_Problem_:
For this exercise, return all the data exactly as it stands.

_Data for the task_:

theorem Stays.pgdOver {z s a1} (h : Stays z s) : Stays z (State.pgdOver s a1) := by
  unfold State.pgdOver
  repeat' first
    | with_reducible assumption
    | with_reducible apply Stays.powerFault
    | (extract_lets +onlyGivenNames t; refine Stays.cut (t := t) ?_ (fun _ => ?_); (on_goal 1 => dsimp -zeta only [t]); (on_goal 2 => clear_value t))
    | (extract_lets +onlyGivenNames t; clear_value t)
    | split

theorem Stays.pgdLow {z s a1} (h : Stays z s) : Stays z (State.pgdLow s a1) := by
  unfold State.pgdLow
  repeat' first
    | with_reducible assumption
    | with_reducible exact Stays.lit (by with_reducible assumption)
    | with_reducible apply Stays.setPort
    | with_reducible apply Stays.powerFault
    | (extract_lets +onlyGivenNames t; refine Stays.cut (t := t) ?_ (fun _ => ?_); (on_goal 1 => dsimp -zeta only [t]); (on_goal 2 => clear_value t))
    | (extract_lets +onlyGivenNames t; clear_value t)
    | split
    | fail_if_no_progress (with_reducible apply Stays.lit)

theorem Stays.attention {z s a1} (h : Stays z s) : Stays z (State.attention s a1) := by
  unfold State.attention
  repeat' first
    | with_reducible assumption
    | with_reducible exact Stays.lit (by with_reducible assumption)
    | with_reducible apply Stays.setPort
    | with_reducible apply Stays.raiseHp
    | (extract_lets +onlyGivenNames t; refine Stays.cut (t := t) ?_ (fun _ => ?_); (on_goal 1 => dsimp -zeta only [t]); (on_goal 2 => clear_value t))
    | (extract_lets +onlyGivenNames t; clear_value t)
    | split
    | fail_if_no_progress (with_reducible apply Stays.lit)

theorem Stays.attentionOver {z s a1} (h : Stays z s) : Stays z (State.attentionOver s a1) := by
  unfold State.attentionOver
  repeat' first
    | with_reducible assumption
    | with_reducible exact Stays.lit (by with_reducible assumption)
    | with_reducible apply Stays.raiseHp
    | with_reducible apply Stays.modPort
    | with_reducible apply Stays.powerDrop
    | with_reducible apply Stays.setBit
    | with_reducible apply Stays.powerRequest
    | (extract_lets +onlyGivenNames t; refine Stays.cut (t := t) ?_ (fun _ => ?_); (on_goal 1 => dsimp -zeta only [t]); (on_goal 2 => clear_value t))
    | (extract_lets +onlyGivenNames t; clear_value t)
    | split
    | intro _
    | fail_if_no_progress (with_reducible apply Stays.lit)

theorem Stays.slotPower {z s a1 a2} (h : Stays z s) : Stays z (State.slotPower s a1 a2) := by
  unfold State.slotPower
  repeat' first
    | with_reducible assumption
    | with_reducible apply Stays.setCfg
    | with_reducible apply Stays.startReady
    | with_reducible apply Stays.wr
    | with_reducible apply Stays.ceilingFrom
    | (extract_lets +onlyGivenNames t; refine Stays.cut (t := t) ?_ (fun _ => ?_); (on_goal 1 => dsimp -zeta only [t]); (on_goal 2 => clear_value t))
    | (extract_lets +onlyGivenNames t; clear_value t)
    | split

theorem Stays.msixWrite {z s a1 a2} (h : Stays z s) : Stays z (State.msixWrite s a1 a2) := by
  unfold State.msixWrite
  repeat' first
    | with_reducible assumption
    | with_reducible exact Stays.lit (by with_reducible assumption)
    | (extract_lets +onlyGivenNames t; refine Stays.cut (t := t) ?_ (fun _ => ?_); (on_goal 1 => dsimp -zeta only [t]); (on_goal 2 => clear_value t))
    | (extract_lets +onlyGivenNames t; clear_value t)
    | split
    | fail_if_no_progress (with_reducible apply Stays.lit)

theorem Stays.bar4Op {z s a1} (h : Stays z s) : Stays z (State.bar4Op s a1) := by
  unfold State.bar4Op
  repeat' first
    | with_reducible assumption
    | with_reducible apply Stays.hostRefuse
    | with_reducible apply Stays.poisonNote
    | with_reducible apply Stays.sendPending
    | with_reducible apply Stays.msixWrite
    | with_reducible apply Stays.send
    | with_reducible apply Stays.completion
    | (with_reducible refine Stays.foldl ?_ (fun _ _ _ => ?_))
    | split
    | intro _

theorem Stays.completionOver {z s a1} (h : Stays z s) : Stays z (State.completionOver s a1) := by
  unfold State.completionOver
  repeat' first
    | with_reducible assumption
    | with_reducible exact Stays.lit (by with_reducible assumption)
    | with_reducible apply Stays.freeTagOf
    | with_reducible apply Stays.raiseTxn
    | with_reducible apply Stays.wr
    | with_reducible apply Stays.bump
    | with_reducible apply Stays.aer
    | with_reducible apply Stays.readFailed
    | with_reducible apply Stays.quarantineTag
    | (extract_lets +onlyGivenNames t; refine Stays.cut (t := t) ?_ (fun _ => ?_); (on_goal 1 => dsimp -zeta only [t]); (on_goal 2 => clear_value t))
    | (extract_lets +onlyGivenNames t; clear_value t)
    | split
    | fail_if_no_progress (with_reducible apply Stays.lit)

theorem Stays.quarantineOver {z s a1} (h : Stays z s) : Stays z (State.quarantineOver s a1) := by
  unfold State.quarantineOver
  repeat' first
    | with_reducible assumption
    | with_reducible exact Stays.lit (by with_reducible assumption)
    | with_reducible apply Stays.issueSplits
    | (extract_lets +onlyGivenNames t; refine Stays.cut (t := t) ?_ (fun _ => ?_); (on_goal 1 => dsimp -zeta only [t]); (on_goal 2 => clear_value t))
    | (extract_lets +onlyGivenNames t; clear_value t)
    | intro _
    | fail_if_no_progress (with_reducible apply Stays.lit)

theorem Stays.invalidateOp {z s a1 a2 a3} (h : Stays z s) : Stays z (State.invalidateOp s a1 a2 a3) := by
  unfold State.invalidateOp
  repeat' first
    | with_reducible assumption
    | with_reducible apply Stays.invalidate
    | split
    | intro _

theorem Stays.invalidated {z s a1} (h : Stays z s) : Stays z (State.invalidated s a1) := by
  unfold State.invalidated
  repeat' first
    | with_reducible assumption
    | with_reducible exact Stays.lit (by with_reducible assumption)
    | with_reducible apply Stays.send
    | (extract_lets +onlyGivenNames t; refine Stays.cut (t := t) ?_ (fun _ => ?_); (on_goal 1 => dsimp -zeta only [t]); (on_goal 2 => clear_value t))
    | (extract_lets +onlyGivenNames t; clear_value t)
    | split
    | intro _
    | fail_if_no_progress (with_reducible apply Stays.lit)

theorem Stays.idleTimeout {z s a1} (h : Stays z s) : Stays z (State.idleTimeout s a1) := by
  unfold State.idleTimeout
  repeat' first
    | with_reducible assumption
    | with_reducible apply Stays.sleepIdle
    | (extract_lets +onlyGivenNames t; refine Stays.cut (t := t) ?_ (fun _ => ?_); (on_goal 1 => dsimp -zeta only [t]); (on_goal 2 => clear_value t))
    | (extract_lets +onlyGivenNames t; clear_value t)
    | split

_Completed task_:
theorem Stays.pgdOver {z s a1} (h : Stays z s) : Stays z (State.pgdOver s a1) := by
  unfold State.pgdOver
  repeat' first
    | with_reducible assumption
    | with_reducible apply Stays.powerFault
    | (extract_lets +onlyGivenNames t; refine Stays.cut (t := t) ?_ (fun _ => ?_); (on_goal 1 => dsimp -zeta only [t]); (on_goal 2 => clear_value t))
    | (extract_lets +onlyGivenNames t; clear_value t)
    | split

theorem Stays.pgdLow {z s a1} (h : Stays z s) : Stays z (State.pgdLow s a1) := by
  unfold State.pgdLow
  repeat' first
    | with_reducible assumption
    | with_reducible exact Stays.lit (by with_reducible assumption)
    | with_reducible apply Stays.setPort
    | with_reducible apply Stays.powerFault
    | (extract_lets +onlyGivenNames t; refine Stays.cut (t := t) ?_ (fun _ => ?_); (on_goal 1 => dsimp -zeta only [t]); (on_goal 2 => clear_value t))
    | (extract_lets +onlyGivenNames t; clear_value t)
    | split
    | fail_if_no_progress (with_reducible apply Stays.lit)

theorem Stays.attention {z s a1} (h : Stays z s) : Stays z (State.attention s a1) := by
  unfold State.attention
  repeat' first
    | with_reducible assumption
    | with_reducible exact Stays.lit (by with_reducible assumption)
    | with_reducible apply Stays.setPort
    | with_reducible apply Stays.raiseHp
    | (extract_lets +onlyGivenNames t; refine Stays.cut (t := t) ?_ (fun _ => ?_); (on_goal 1 => dsimp -zeta only [t]); (on_goal 2 => clear_value t))
    | (extract_lets +onlyGivenNames t; clear_value t)
    | split
    | fail_if_no_progress (with_reducible apply Stays.lit)

theorem Stays.attentionOver {z s a1} (h : Stays z s) : Stays z (State.attentionOver s a1) := by
  unfold State.attentionOver
  repeat' first
    | with_reducible assumption
    | with_reducible exact Stays.lit (by with_reducible assumption)
    | with_reducible apply Stays.raiseHp
    | with_reducible apply Stays.modPort
    | with_reducible apply Stays.powerDrop
    | with_reducible apply Stays.setBit
    | with_reducible apply Stays.powerRequest
    | (extract_lets +onlyGivenNames t; refine Stays.cut (t := t) ?_ (fun _ => ?_); (on_goal 1 => dsimp -zeta only [t]); (on_goal 2 => clear_value t))
    | (extract_lets +onlyGivenNames t; clear_value t)
    | split
    | intro _
    | fail_if_no_progress (with_reducible apply Stays.lit)

theorem Stays.slotPower {z s a1 a2} (h : Stays z s) : Stays z (State.slotPower s a1 a2) := by
  unfold State.slotPower
  repeat' first
    | with_reducible assumption
    | with_reducible apply Stays.setCfg
    | with_reducible apply Stays.startReady
    | with_reducible apply Stays.wr
    | with_reducible apply Stays.ceilingFrom
    | (extract_lets +onlyGivenNames t; refine Stays.cut (t := t) ?_ (fun _ => ?_); (on_goal 1 => dsimp -zeta only [t]); (on_goal 2 => clear_value t))
    | (extract_lets +onlyGivenNames t; clear_value t)
    | split

theorem Stays.msixWrite {z s a1 a2} (h : Stays z s) : Stays z (State.msixWrite s a1 a2) := by
  unfold State.msixWrite
  repeat' first
    | with_reducible assumption
    | with_reducible exact Stays.lit (by with_reducible assumption)
    | (extract_lets +onlyGivenNames t; refine Stays.cut (t := t) ?_ (fun _ => ?_); (on_goal 1 => dsimp -zeta only [t]); (on_goal 2 => clear_value t))
    | (extract_lets +onlyGivenNames t; clear_value t)
    | split
    | fail_if_no_progress (with_reducible apply Stays.lit)

theorem Stays.bar4Op {z s a1} (h : Stays z s) : Stays z (State.bar4Op s a1) := by
  unfold State.bar4Op
  repeat' first
    | with_reducible assumption
    | with_reducible apply Stays.hostRefuse
    | with_reducible apply Stays.poisonNote
    | with_reducible apply Stays.sendPending
    | with_reducible apply Stays.msixWrite
    | with_reducible apply Stays.send
    | with_reducible apply Stays.completion
    | (with_reducible refine Stays.foldl ?_ (fun _ _ _ => ?_))
    | split
    | intro _

theorem Stays.completionOver {z s a1} (h : Stays z s) : Stays z (State.completionOver s a1) := by
  unfold State.completionOver
  repeat' first
    | with_reducible assumption
    | with_reducible exact Stays.lit (by with_reducible assumption)
    | with_reducible apply Stays.freeTagOf
    | with_reducible apply Stays.raiseTxn
    | with_reducible apply Stays.wr
    | with_reducible apply Stays.bump
    | with_reducible apply Stays.aer
    | with_reducible apply Stays.readFailed
    | with_reducible apply Stays.quarantineTag
    | (extract_lets +onlyGivenNames t; refine Stays.cut (t := t) ?_ (fun _ => ?_); (on_goal 1 => dsimp -zeta only [t]); (on_goal 2 => clear_value t))
    | (extract_lets +onlyGivenNames t; clear_value t)
    | split
    | fail_if_no_progress (with_reducible apply Stays.lit)

theorem Stays.quarantineOver {z s a1} (h : Stays z s) : Stays z (State.quarantineOver s a1) := by
  unfold State.quarantineOver
  repeat' first
    | with_reducible assumption
    | with_reducible exact Stays.lit (by with_reducible assumption)
    | with_reducible apply Stays.issueSplits
    | (extract_lets +onlyGivenNames t; refine Stays.cut (t := t) ?_ (fun _ => ?_); (on_goal 1 => dsimp -zeta only [t]); (on_goal 2 => clear_value t))
    | (extract_lets +onlyGivenNames t; clear_value t)
    | intro _
    | fail_if_no_progress (with_reducible apply Stays.lit)

theorem Stays.invalidateOp {z s a1 a2 a3} (h : Stays z s) : Stays z (State.invalidateOp s a1 a2 a3) := by
  unfold State.invalidateOp
  repeat' first
    | with_reducible assumption
    | with_reducible apply Stays.invalidate
    | split
    | intro _

theorem Stays.invalidated {z s a1} (h : Stays z s) : Stays z (State.invalidated s a1) := by
  unfold State.invalidated
  repeat' first
    | with_reducible assumption
    | with_reducible exact Stays.lit (by with_reducible assumption)
    | with_reducible apply Stays.send
    | (extract_lets +onlyGivenNames t; refine Stays.cut (t := t) ?_ (fun _ => ?_); (on_goal 1 => dsimp -zeta only [t]); (on_goal 2 => clear_value t))
    | (extract_lets +onlyGivenNames t; clear_value t)
    | split
    | intro _
    | fail_if_no_progress (with_reducible apply Stays.lit)

theorem Stays.idleTimeout {z s a1} (h : Stays z s) : Stays z (State.idleTimeout s a1) := by
  unfold State.idleTimeout
  repeat' first
    | with_reducible assumption
    | with_reducible apply Stays.sleepIdle
    | (extract_lets +onlyGivenNames t; refine Stays.cut (t := t) ?_ (fun _ => ?_); (on_goal 1 => dsimp -zeta only [t]); (on_goal 2 => clear_value t))
    | (extract_lets +onlyGivenNames t; clear_value t)
    | split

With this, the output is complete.